*** Material for the task ***
-- ==== Sys2Proof/Tests/Slice0.lean ====
section
/-! SUPPORT. The model's own tests: ill-formed terms, words written out from 30_encoding R91 and R97, single steps with the results of
95_test_vectors, and for each claim with hypotheses a state and operands that meet them. -/

open Sys2Proof Sys2Proof.Machine

namespace Sys2Proof.Tests

/-! ### Ill-formed terms -/

theorem test_wf_refuses_create_fmt : (Instr.create .a 4).wf = false := by decide
theorem test_wf_refuses_destroy_slot : (Instr.destroy 16).wf = false := by decide
theorem test_wf_refuses_outsize_slot : (Instr.outsize 16).wf = false := by decide
theorem test_wf_refuses_firstpass_slot : (Instr.firstpass 16).wf = false := by decide
theorem test_wf_refuses_render_slot : (Instr.render 16).wf = false := by decide
theorem test_wf_refuses_blend2_fmt : (Instr.blend2 4).wf = false := by decide
theorem test_wf_refuses_blend4_fmt : (Instr.blend4 4).wf = false := by decide
theorem test_wf_refuses_cmp_fmt : (Instr.cmp 4).wf = false := by decide
theorem test_wf_refuses_classify_fmt : (Instr.classify 4).wf = false := by decide
theorem test_wf_refuses_block_fmt : (Instr.block .b 4).wf = false := by decide

/-! ### Words written out, bit 31 first: RSV1 (14), FMT (2), RSV0 (3), DESC (1), SLOT (4), OP (8) -/

theorem test_decode_nop : decode 0b00000000000000000000000000000000#32 = .ok .nop := by decide
theorem test_decode_qinfmt : decode 0b00000000000000000000000000000001#32 = .ok .qinfmt := by decide
theorem test_decode_qoutfmt : decode 0b00000000000000000000000000000010#32 = .ok .qoutfmt := by decide
theorem test_decode_create : decode 0b00000000000000100001000000000011#32 = .ok (.create .b 2) := by decide
theorem test_decode_destroy : decode 0b00000000000000000000101000000100#32 = .ok (.destroy 10) := by decide
theorem test_decode_outsize : decode 0b00000000000000000000010100000101#32 = .ok (.outsize 5) := by decide
theorem test_decode_firstpass : decode 0b00000000000000000000100100000110#32 = .ok (.firstpass 9) := by decide
theorem test_decode_render : decode 0b00000000000000000000111100000111#32 = .ok (.render 15) := by decide
theorem test_decode_blend2 : decode 0b00000000000000110000000000010000#32 = .ok (.blend2 3) := by decide
theorem test_decode_blend4 : decode 0b00000000000000010000000000010001#32 = .ok (.blend4 1) := by decide
theorem test_decode_cmp : decode 0b00000000000000100000000000010010#32 = .ok (.cmp 2) := by decide
theorem test_decode_classify : decode 0b00000000000000010000000000010011#32 = .ok (.classify 1) := by decide
theorem test_decode_block : decode 0b00000000000000010001000000010100#32 = .ok (.block .b 1) := by decide
/-- Vector V-E2: the unused fields of NOP are ignored. -/
theorem test_decode_unused_fields : decode 0x00031F00#32 = .ok .nop := by decide
/-- Vectors V-E7, V-E8, V-E9. -/
theorem test_decode_reserved : decode 0x00002000#32 = .error .reservedBits ∧ decode 0x00040000#32 = .error .reservedBits ∧
    decode 0x80000000#32 = .error .reservedBits := by decide
/-- Vectors V-E10, V-E11, V-E12. -/
theorem test_decode_unassigned : decode 0x00000008#32 = .error .unassignedOp ∧ decode 0x00000015#32 = .error .unassignedOp ∧
    decode 0x000000FF#32 = .error .unassignedOp := by decide
theorem test_encode_create : encode (.create .b 2) = 0x00021003#32 := by decide
theorem test_encode_render : encode (.render 2) = 0x00000207#32 := by decide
*** End of Material for the task ***
** Problem to solve **
Determine how many lines in the entries hold the string "formed". Write only the number.

** Task answer **
2